Oleh : Ghazali Abbas Adan*
Mungkin benar pernyataan anggota DPD-RI asal Aceh HT Bahrum Manyak; “UUPA dan MoU Helsinki berpotensi melahirkan perpecahah di masyarakat bila tak ada satu pemahaman terhadap keseluruhan isi Undang-Uhdang dan MoU itu. Karenanya Gubernur Aceh harus mensosialisasikan UUPA dan MoU Helsinki ke seluruh rakyat Aceh dan pejabat pusat di Jakarta” (Serambi, 19/12/3013).
Tetapi menurut saya, pejabat Aceh juga tak paham UUPA dan MoU Helsinki itu. Oleh karenanya sudah menjadi fakta, terjadi perpecahan dalam masyakat. Lihat saja Qanun Lembaga Wali Nanggroe yang memunculkan kontroversi dalam masyarakat. Ini disebabkan isinya banyak yang bertentangan dengan UUPA. Misalnya Wali Nanggroe harus sosok yang independen dan non partisan.Tugas pokok dan fungsi (tupoksi) nya hanya sebagai pemimpin adat, berwenang membina dan mengawasi penyelenggaraan kehidupan lemgaga-lembaga adat, adat istiadat, serta berwenang pula untuk memberi gelar/derajat dan upacara-upacara adat lainnya. Namun faktanya isi qanun itu berbanding terbalik dengan isi UUPA. Lembaga Wali Nanggroe lebih perkasa dari eksektif dan legislitif. Di eksekutif ada SKPA, sementara di Lembaga Wali Nanggroe ada rupa-rupa Majelis. Dengan isi demikian selain ditentang dan ditolak oleh berbagai elemen masyarakat di Aceh, Pemerintah Pusat-pun melalui Kemendagri sampai saat ini belum menyetujuinya.
Di mata mereka dalam UUPA dan MoU Helsinki yang ada hanya tentang Lembaga Wali Nanggroe, bendera dan lambang, sehingga begitu bersemangat membahasnya, dan sim salabim, lam siklep siklap sudah selesai dan langsung dimasukkan dalam Lembaran Daerah.

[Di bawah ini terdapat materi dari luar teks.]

/-! ## Table installs (R383) -/

/-- The latest of several values waiting for one table. -/
def lastOf (table : Nat) (l : List TableSet) : Option TableSet := (l.filter (fun x => x.table == table)).getLast?

/-- Installs what SLOT.SET left waiting: the last for each table delivers 0, each earlier one 2 (R383). -/
def State.installTables (s : State) (u : Nat) : State :=
  let ts := (s.unit u).tableSets
  match ts with
  | [] => s
  | _ =>
    let s1 := s.modUnit u (fun x =>
      { x with
        tableSets := []
        rot := ((lastOf 0 ts).map (fun t => t.value)).getD x.rot
        mrot := ((lastOf 1 ts).map (fun t => t.value)).getD x.mrot
        mrotv := ((lastOf 2 ts).map (fun t => t.value.setWidth 16)).getD x.mrotv })
    ts.zipIdx.foldl (fun s t =>
      let later := (ts.drop (t.2 + 1)).any (fun x => x.table == t.1.table)
      s.post (.load t.1.ctx t.1.reg (if later then 2 else 0) false)) s1

/-! ## Events -/

/-- A unit takes up QWT at its boundary (R295, R384). -/
def State.takeQwt (s : State) (u : Nat) : State :=
  let s1 := s.modUnit u (fun x => { x with qwt := s.qwt })
  if s1.wire.any (fun m => match m.2 with | .qwtSet _ _ _ us => us.contains u | _ => false) then
    { s1 with wire := s1.wire.map (fun m => match m.2 with
        | .qwtSet va q old us => (m.1, .qwtSet va q old (us.filter (fun x => x != u)))
        | _ => m) }
  else s1

/-- ROTATION_BOUNDARY: the work of R297-R300 with its table installs, throttle level, pops, refills and steals, at a cycle
that begins a rotation and before its turn (R293). -/
def execRotationBoundary (u : Nat) (s : State) : Out :=
  let x := s.unit u
  if !(s.unitUp u) || x.cycle % 16 != 0 || x.boundaryDone || s.faulted then noOccasion "ROTATION_BOUNDARY"
  else
    let s1 := s.installTables u
    let s2 := (s1.modUnit u (fun x => { x with level := max x.hwLevel x.fwLevel, boundaryDone := true })).takeQwt u
    let s3 := s2.openGovs.govern u
    let y := s3.unit u
    let active := activeSlots y.rot y.level (s3.openSlots u)
    let bs := s3.finalGrants u
    let raw := s3.rawGrants u
    let s4 := s3.modUnit u (fun x => { x with pass := raw.foldl (fun p b => Assoc.set p b.q b.pass) x.pass })
    let owners := fillOwners active bs (keepOwners active (fun q => ((bs.find? (fun b => b.q == q)).map (fun b => b.n)).getD 0)
      y.slots)
    let s5 := (List.range 16).foldl (fun s k => s.fillSlot u k (nth owners k none)) s4
    let s6 := (List.range 16).foldl (fun s k => s.boundaryPop u k) s5
    .next ((List.range 16).foldl (fun s k => s.hwSteal u k) s6)

/-- HARDWARE_THROTTLE: the level that hardware sets to hold the limits of R15; it takes effect at a boundary (R294). -/
def execHardwareThrottle (u level : Nat) (s : State) : Out :=
  if s.unitUp u ∧ level < 16 then .next (s.modUnit u (fun x => { x with hwLevel := level }))
  else noOccasion "HARDWARE_THROTTLE"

Padahal ada juga tentang syari’at Islam yang harus dibuat beberapa qanun sebagai fondasi niscaya syari’at Islam ditegakkan dan dilkasanakan, seperti Qanun Jinayah dan Acara Jinayah. Juga tentang KKR dan Pengadilan HAM. Isinya jangan asal jadi, tetapi harus sesuai dengan kehendak dan aspirasi masyarakat. Hal-hal yang sebut ini sudah lama dan terus menerus dituntut berbagai elemen masyarakat untuk segera diwujudkan. Tapi faktanya seperti yang kita rasa dan saksikan sekarang.

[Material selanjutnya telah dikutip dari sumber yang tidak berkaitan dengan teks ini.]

-- ==== Sys2Proof/Machine/LoadStore.lean ====
section
/-! DEFINITION. Loads, stores, cache and residency instructions, and the deliveries, acknowledgments and write-backs under
way (R26, R31, R32, R193-R199, R207, R214, R249-R258, R394, R398). -/

namespace Sys2Proof.Machine

/-! ## Where a plain access goes (R31, R251, R394, R395, R398) -/

/-- The place of a plain access: a context line of an arena, or a physical address with its page, cached or not. -/
inductive Place where
  | line (tenant : Nat) (t : TlbEntry)
  | mem (pa : Nat) (a : PageAttr) (cached : Bool) (t : TlbEntry)

/-- A failed translation as a stop (R357). -/
def XFail.stop (f : XFail) (va acc tenant : Nat) : Stop :=
  match f with
  | .miss => .miss (w64 va) acc tenant
  | .fault c => .trap c (w64 va) 0

/-- The return of a context from a CIU for an access that is not local there, its page used (R268, R353). -/
def Stop.goBack (e : Env) (t : TlbEntry) : Stop := .depart e.line.hdev (.l2 e.line.hclu) (fun s => s.touchTlb e.u t)

/-- Where a plain access of a context goes; the stop where it goes nowhere. -/
def State.place (s : State) (e : Env) (va acc : Nat) : Except Stop Place :=
  match s.arenaOf va with
  | some t =>
    if t ≠ e.line.tenant ∧ e.line.priv = false then .error (.trap 0x05 (w64 va) 0)
    else if 1536 ≤ e.u then .error .back
    else match s.xlate e.u t va acc with
      | .error f => .error (f.stop va acc t)
      | .ok x => .ok (.line t x)
  | none =>
    match s.xlate e.u e.line.tenant va acc with
    | .error f => .error (f.stop va acc e.line.tenant)
    | .ok x =>
      let pa := x.addr va
      if isStack pa && !(s.hostBias pa) then
        let r := s.pageRec (pa / 65536)
        if r.moved then .error (.depart r.dest (.l2 r.dclu) (fun s => s.touchTlb e.u x))
        else .ok (.mem pa x.attr (decide (e.u < 1536)) x)
      else if 1536 ≤ e.u then .error (.goBack e x)
      else match peerOf pa with
        | some (d, off) =>
          if d = s.device then
            match s.inbound e.line.tenant off (acc == accWrite) with
            | some c => .error (.trap c (w64 va) 0)
            | none => .ok (.mem off (s.inboundAttr off) false x)
          else .ok (.mem pa x.attr false x)
        | none => .ok (.mem pa x.attr false x)

/-- The registers that an EMPTY or FESTAT under way still holds the next plain load for (R261). -/
def State.acquireMask (s : State) (va : Nat) : BitVec 8 :=
  s.wire.foldl (fun m x => match x.2 with
    | .load c r _ true => if c = va then m ||| (1#8 <<< r.toNat) else m
    | .sync rq =>
      if rq.ctx = va ∧ (rq.op = .empty ∨ rq.op = .festat) ∧ 2 ≤ rq.reach.code.toNat then m ||| (1#8 <<< rq.reg.toNat) else m
    | .error c r _ _ true => if c = va then m ||| (1#8 <<< r.toNat) else m
    | _ => m) 0

/-- Whether a FILL of a context at reach cluster or wider, or a FRAME, whose reach is device, is still to be performed: its acquire half
comes before the strand's next load issues (R203, R204, R324; log 72). -/
def State.fillPending (s : State) (va : Nat) : Bool :=
  s.wire.any (fun x => match x.2 with
    | .sync rq => rq.ctx == va && rq.op == .fill && decide (2 ≤ rq.reach.code.toNat)
    | .frameInit v _ _ _ _ _ => v == va
    | _ => false)

/-- A line of an arena about to be read where it stands: the state, and the cause where HBM holds it and its block fails (R31, R347,
R365). -/
def State.openLine (s : State) (va : Nat) (t : TlbEntry) : State × Option Byte :=
  match s.ctx? (va / 128 * 128) with
  | some c => match c.book.owner with
    | .hbm _ => s.verify (t.addr va) t.kslot
    | _ => (s, none)
  | none => if (Assoc.get s.records (va / 128 * 128)).isSome then (s, none) else s.verify (t.addr va) t.kslot

/-- The bytes of a line of an arena as its owner holds them (R31). -/
def State.lineBytes (s : State) (va : Nat) (t : TlbEntry) (n : Nat) : List Byte :=
  let base := va / 128 * 128
  let ws := match s.ctx? base with
    | some c => some c.line.words
    | none => Assoc.get s.records base
  match ws with
  | some ws => ((wordsBytes ws).drop (va - base)).take n
  | none => Memory.readN s.mem (t.addr va) n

Berkaitan dengan MoU Helsinki, alinea kedua Mukadimah MoU Helsinki dengan tegas mengamanahkan, yang intinya Aceh bagian dari NKRI, dalam kehidupan bermasyarakat, berbangsa dan bernegara di Aceh terikat, tunduk dan patuh pada konstitusi Indonesia. Tetapi faktanya tidak demikian. Membuat aturan/qanun semaunya dan menabrak aturan yang lebih tinggi sesuai tata urutan hukum dan peraturan perundang-undangan NKRI.
Benar, mungkin para pejabat Aceh selalu “bertadarus” dengan MoU Helsinki dan UUPA, dari halaman awal sampai akhir sudah dihafal. Tetapi menurut saya, hal ini bukanlah indikator mereka sudah paham MoU Helsinki dan UUPA. Tetapi sejauh mana mereka mengimplementasikannya dalam kehidupan bermasyarakat, berbangsa dan bernegara di Aceh sebagai bagian dari NKRI.

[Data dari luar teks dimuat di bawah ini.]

-- ==== Sys2Proof/Machine/Deque.lean ====
section
/-! DEFINITION. The unit deque: DQ.PUSH, DQ.POP, DQ.SPLIT, DQ.STEAL, DQ.CFG, steals at their victims, claims in the orrery's
order and the arrival of lines (R29, R303, R304, R309, R327-R340, R431). -/

namespace Sys2Proof.Machine

/-! ## Results (R331) -/

/-- The statuses of R331. -/
inductive DqStatus where
  | empty | frozen | full | refused
  deriving DecidableEq, Repr

/-- What gd receives on a failure (R331). -/
def DqStatus.word : DqStatus → W64
  | .empty => 0x7 | .frozen => 0xB | .full => 0xF | .refused => 0x13

/-- Word 0 of an entry as an instruction delivers it: [63:56] cleared (R331). -/
def DqEntry.shown (e : DqEntry) : W64 := w64 (bits e.w0 0 56)
/-- lo of a range (R327). -/
def DqEntry.lo (e : DqEntry) : Nat := bits e.w1 0 32
/-- hi of a range. -/
def DqEntry.hi (e : DqEntry) : Nat := bits e.w1 32 32
/-- A range entry with its bounds replaced. -/
def DqEntry.withRange (e : DqEntry) (lo hi : Nat) : DqEntry := ⟨e.w0, w64 (hi * 2 ^ 32 + lo)⟩
/-- The word of a range. -/
def rangeWord (lo hi : Nat) : W64 := w64 (hi * 2 ^ 32 + lo)
/-- A quotient rounded up. -/
def ceilDiv (a b : Nat) : Nat := (a + b - 1) / b

/-- An entry of a unit's deque replaced, or removed where its range is empty (R333, R335). -/
def State.shrink (s : State) (u i : Nat) (e : DqEntry) (lo hi : Nat) : State :=
  if lo = hi then s.dropEntry u i else s.modUnit u (fun x => { x with deque := setNth x.deque i (e.withRange lo hi) })

/-- The line with a result of two words, going on. -/
def Line.pairResult (l : Line) (d a : Reg) (w0 w1 : W64) : Line := ((l.setReg d w0).setReg a w1).advance

/-! ## Pushes (R332) -/

/-- DQ.PUSH of a kind (R332); the checks in the order of R331. -/
def dqPushBody (kind : Nat) (d a b : Reg) (e : Env) (s : State) : Except Stop State :=
  let v := e.line.reg a
  let ent : DqEntry := ⟨w64 (e.line.tenant * 2 ^ 56 + bits v 2 54 * 4 + kind), e.line.reg b⟩
  let done (s : State) (w : W64) : Except Stop State := .ok (s.setCtx e.va ⟨(e.line.setReg d w).advance, e.book⟩)
  if v.extractLsb' 0 2 ≠ 0#2 then .error (.trap 0x03 v 0)
  else if kind = 1 ∧ ent.hi ≤ ent.lo then done s DqStatus.refused.word
  else if ((s.unit e.u).dqRow e.line.tenant).frozen then done s DqStatus.frozen.word
  else if 256 ≤ (s.unit e.u).deque.length then done s DqStatus.full.word
  else done (s.pushBottom e.u ent) 0

/-- DQ.PUSH.RANGE (R332). -/
def execDqPushRange (g : Guard) (d a b : Reg) (s : State) : Out :=
  .next (s.issueWith g false false [d, a, b] (dqPushBody 1 d a b))
/-- DQ.PUSH.TASK (R332). -/
def execDqPushTask (g : Guard) (d a b : Reg) (s : State) : Out :=
  .next (s.issueWith g false false [d, a, b] (dqPushBody 2 d a b))

/-! ## Pops and splits (R333, R334) -/

/-- The chunk of a guided pop (R333); a G or MINCHUNK of 0 acts as 1. -/
def guidedChunk (r : DqCfg) (n : Nat) : Nat := min n (max (max r.minChunk 1) (ceilDiv n (max r.g 1)))

/-- A take from the bottommost entry of the tenant (R333, R334): split gives the chunk size, none the guided chunk. -/
def dqTakeBody (split : Option W64) (d a : Reg) (e : Env) (s : State) : Except Stop State :=
  let x := s.unit e.u
  let done (s : State) (w0 w1 : W64) : Except Stop State := .ok (s.setCtx e.va ⟨e.line.pairResult d a w0 w1, e.book⟩)
  if split = some 0 then done s DqStatus.refused.word 0
  else if (x.dqRow e.line.tenant).frozen then done s DqStatus.frozen.word 0
  else match x.bottom e.line.tenant with
    | none => done s DqStatus.empty.word 0
    | some (i, ent) =>
      if ent.kind = 0 then done s DqStatus.empty.word 0
      else if ent.kind = 1 then
        let n := ent.hi - ent.lo
        let c := match split with | some z => min n z.toNat | none => guidedChunk (x.dqRow e.line.tenant) n
        done ((s.shrink e.u i ent (ent.lo + c) ent.hi).recordTake e.u e.va ent) ent.shown (rangeWord ent.lo (ent.lo + c))
      else match split with
        | some _ => done s DqStatus.refused.word 0
        | none => done ((s.dropEntry e.u i).recordTake e.u e.va ent) ent.shown ent.w1

/-- DQ.POP (R333). -/
def execDqPop (g : Guard) (d a : Reg) (s : State) : Out :=
  .next (s.issueWith g false false [d, a] (dqTakeBody none d a))
/-- DQ.SPLIT (R334). -/
def execDqSplit (g : Guard) (d a b : Reg) (s : State) : Out :=
  .next (s.issueWith g false false [d, a, b] (fun e => dqTakeBody (some (e.line.reg b)) d a e))

/-! ## Steals (R335, R338) -/

/-- The victims that g[b] names (R335), or none where it breaks the rules. -/
def State.victims (s : State) (u : Nat) (v : W64) : Option (List (Nat × Nat)) :=
  if bit v 63 then
    if bits v 0 63 ≠ 0 then none
    else some ((List.range 8).filterMap (fun n =>
      (s.stealVictim u (s.unit u).stealSearch n).map (fun w => (s.device, w))))
  else
    let dev := bits v 32 8
    let w := bits v 0 11
    if bits v 11 21 ≠ 0 ∨ bits v 40 23 ≠ 0 ∨ 1536 ≤ w ∨ 64 ≤ dev then none
    else if dev = s.device ∧ (w = u ∨ s.unitUp w = false) then none
    else some [(dev, w)]

/-- DQ.STEAL (R331, R335): gd and ga pending, LOADS up by one, the message sent, to the peer where the victim is on another device (log
28). -/
def dqStealBody (d a b : Reg) (e : Env) (s : State) : Except Stop State :=
  if 63 ≤ e.line.loads then .error (.waste (.counters fullLoads))
  else
    let v := e.line.reg b
    let l := { (e.line.setPend d).setPend a with loads := e.line.loads + 1 }.advance
    let s1 := s.setCtx e.va ⟨l, e.book⟩
    let s2 := if v = 0x8000000000000000 then
        s1.modUnit e.u (fun x => { x with stealSearch := x.stealSearch + 1 }) else s1
    match s.victims e.u v with
    | none => .ok (s2.post (.stealResult e.va e.u d a DqStatus.refused.word 0 none))
    | some [] => .ok (s2.post (.stealResult e.va e.u d a DqStatus.empty.word 0 none))
    | some vs =>
      let s3 := match vs with
        | (dev, w) :: _ => if dev = s.device then s2
            else s2.tell dev [6, w64 s2.nextId, w64 w, w64 e.line.tenant, w64 e.u]
        | [] => s2
      .ok (s3.post (.steal ⟨e.u, e.line.tenant, some (e.va, d, a), none, vs, false⟩))

/-- DQ.STEAL (R335). -/
def execDqSteal (g : Guard) (d a b : Reg) (s : State) : Out :=
  .next (s.issueWith g false false [d, a, b] (dqStealBody d a b))

/-- A continuation that a steal has taken: its line is claimed for the thief's IU (R335, R338, R431); one already in that L1
needs no claim. -/
def State.stealLine (s : State) (u va : Nat) : State :=
  match s.ctx? va with
  | none => s
  | some c =>
    if c.book.owner = .l1 u ∧ c.book.leaving = false then s
    else (s.modBook va (fun b => { b with take := some u, assigned := none })).placeClaim va (.l1 u) .take

/-- The upper half of a range that a thief takes: its size is Ceil(n / 2) (R335). -/
def upperHalf (lo hi : Nat) : Nat := hi - ceilDiv (hi - lo) 2

/-- A steal for an instruction at one victim (R335): the state with the entry taken, its two words and the entry as it
stood. -/
def State.stealTop (s : State) (v thief tenant : Nat) : Option (State × W64 × W64 × DqEntry) :=
  match (s.unit v).top tenant with
  | none => none
  | some (i, ent) =>
    if ent.kind = 1 then
      let m := upperHalf ent.lo ent.hi
      some (s.shrink v i ent ent.lo m, ent.shown, rangeWord m ent.hi, ent)
    else if ent.kind = 0 then some ((s.dropEntry v i).stealLine thief ent.va, ent.shown, ent.w1, ent)
    else some (s.dropEntry v i, ent.shown, ent.w1, ent)

/-- A hardware steal for queue q at its victim (R338): the topmost continuation of that queue. -/
def State.hwStealAt (s : State) (v thief tenant q : Nat) : State :=
  match findEntry (fun x => x.tenant == tenant && x.kind == 0 && x.queue == q) (s.unit v).deque.reverse 0 with
  | none => s
  | some (r, ent) =>
    ((s.dropEntry v ((s.unit v).deque.length - 1 - r)).recordTake thief ent.va ent).stealLine thief ent.va

/-- STEAL_AT_VICTIM (R328, R335, R338): one victim tried; a search that fails there goes on to its next victim.  In the cycle of a
boundary the owner's own operations come first: the steal waits for the turn that ends it (R328). -/
def execStealAtVictim (id : Nat) (s : State) : Out :=
  match s.msg? id with
  | some (.steal rq) =>
    match rq.victims with
    | [] => noOccasion "STEAL_AT_VICTIM"
    | (dev, v) :: rest =>
      if dev ≠ s.device ∨ (s.unit v).boundaryDone = true then noOccasion "STEAL_AT_VICTIM"
      else
        let s1 := s.dropMsg id
        let frozen := ((s.unit v).dqRow rq.tenant).frozen
        match rq.ctx, rq.queue with
        | some (va, d, a), _ =>
          let fail := { rq with victims := rest, frozen := rq.frozen || frozen }
          let lost : Out := match rest with
            | [] => .next (s1.post (.stealResult va rq.unit d a
                (if fail.frozen then DqStatus.frozen.word else DqStatus.empty.word) 0 none))
            | _ => .next (s1.post (.steal fail))
          if frozen then lost
          else match s1.stealTop v rq.unit rq.tenant with
            | none => lost
            | some (s2, w0, w1, ent) => .next (s2.post (.stealResult va rq.unit d a w0 w1 (some ent)))
        | none, some q => .next (if frozen then s1 else s1.hwStealAt v rq.unit rq.tenant q)
        | none, none => .next s1
  | _ => noOccasion "STEAL_AT_VICTIM"

/-- STEAL_RESULT_DELIVERY (R331): of a result under way, or of w0 and w1 that a victim on a peer device answers. -/
def execStealResultDelivery (id : Nat) (w0 w1 : W64) (s : State) : Out :=
  match s.msg? id with
  | some (.stealResult va u d a v0 v1 taken) =>
    if s.deliverable va then .next ((s.dropMsg id).stealDone va u d a v0 v1 taken)
    else noOccasion "STEAL_RESULT_DELIVERY"
  | some (.steal rq) =>
    match rq.victims, rq.ctx with
    | (dev, _) :: _, some (va, d, a) =>
      if dev ≠ s.device ∧ s.deliverable va = true then
        let taken : Option DqEntry :=
          if bits w0 0 2 = 3 then none else some ⟨w64 (rq.tenant * 2 ^ 56 + bits w0 0 56), w1⟩
        .next ((s.dropMsg id).stealDone va rq.unit d a (w64 (bits w0 0 56)) w1 taken)
      else noOccasion "STEAL_RESULT_DELIVERY"
    | _, _ => noOccasion "STEAL_RESULT_DELIVERY"
  | _ => noOccasion "STEAL_RESULT_DELIVERY"

/-! ## DQ.CFG (R329, R336) -/

/-- A tenant's row as a register shows it, COUNT computed (R329). -/
def Unit.dqCfgWord (x : Unit) (tenant : Nat) : W64 :=
  let r := x.dqRow tenant
  w64 ((x.deque.filter (fun e => e.tenant == tenant)).length * 2 ^ 41 + b2n r.frozen * 2 ^ 40 + r.g * 2 ^ 32 + r.minChunk)
/-- A tenant's row with G and MINCHUNK written from a register (R336). -/
def State.setDqCfg (s : State) (u tenant : Nat) (v : W64) : State :=
  s.modUnit u (fun x =>
    let row : DqCfg := { x.dqRow tenant with g := bits v 32 8, minChunk := bits v 0 32 }
    { x with dqcfg := Assoc.set x.dqcfg tenant row })

/-- DQ.CFG (R336). -/
def execDqCfg (g : Guard) (a : Reg) (s : State) : Out :=
  .next (s.issueWith g false false [a] (fun e s =>
    .ok ((s.setDqCfg e.u e.line.tenant (e.line.reg a)).setCtx e.va ⟨e.line.advance, e.book⟩)))
/-- DQ.CFG.THAW (R336, R342). -/
def execDqCfgThaw (g : Guard) (s : State) : Out :=
  .next (s.issueWith g false false [] (fun e s =>
    .ok ((s.setFrozen e.u e.line.tenant false).setCtx e.va ⟨e.line.advance, e.book⟩)))
/-- DQ.CFG.GET (R336). -/
def execDqCfgGet (g : Guard) (d : Reg) (s : State) : Out :=
  .next (s.issueWith g false false [d] (fun e s =>
    .ok (s.setCtx e.va ⟨(e.line.setReg d ((s.unit e.u).dqCfgWord e.line.tenant)).advance, e.book⟩)))

/-! ## Claims and lines on the move (R29, R301, R303, R304, R309, R431) -/

/-- The unit whose data L1 a line's departure releases, if a unit owns it. -/
def Owner.l1? : Owner → Option Nat
  | .l1 u => some u
  | _ => none

/-- Whether the write-backs that a line's departure started before a claim are done (R195, R196): those of the unit that owns the line,
or owned it last; for a line of no such unit, those of every unit. -/
def State.claimReleased (s : State) (c : Ctx) (id : Nat) : Bool :=
  match c.book.owner.l1?, c.book.lastUnit with
  | some v, _ => s.released v id
  | none, some v => s.released v id
  | none, none => s.wire.all (fun m => match m.2 with | .writeBack _ _ _ _ _ => decide (id ≤ m.1) | _ => true)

Dengan fakta ini, menurut saya, sosialisasi MoU dan UUPA tidak hanya untuk seluruh rakyat Aceh dan pajabat pusat, tetapi yang lebih utama dan diutamakan adalah semua pejabat eksekutif dan legislatif Aceh, dari Gubernur/Wakil Gubernur sampai dengan Keuchik. Demikian pula pimpinan dan anggota legislatif di semua tingkatan. Juga wakil-wakil Aceh di lembaga legislatif di pusat, yakni DPR dan DPD-RI. Sebab selama ini mereka agaknya membiarkan, bahkan kasat mata ikut mendukung perilaku yang tidak sesuai MoU Helsinki dan UUPA di Aceh yang menyebabkan perpecahan dalam kehidupan masyarakat Aceh yang heterogen.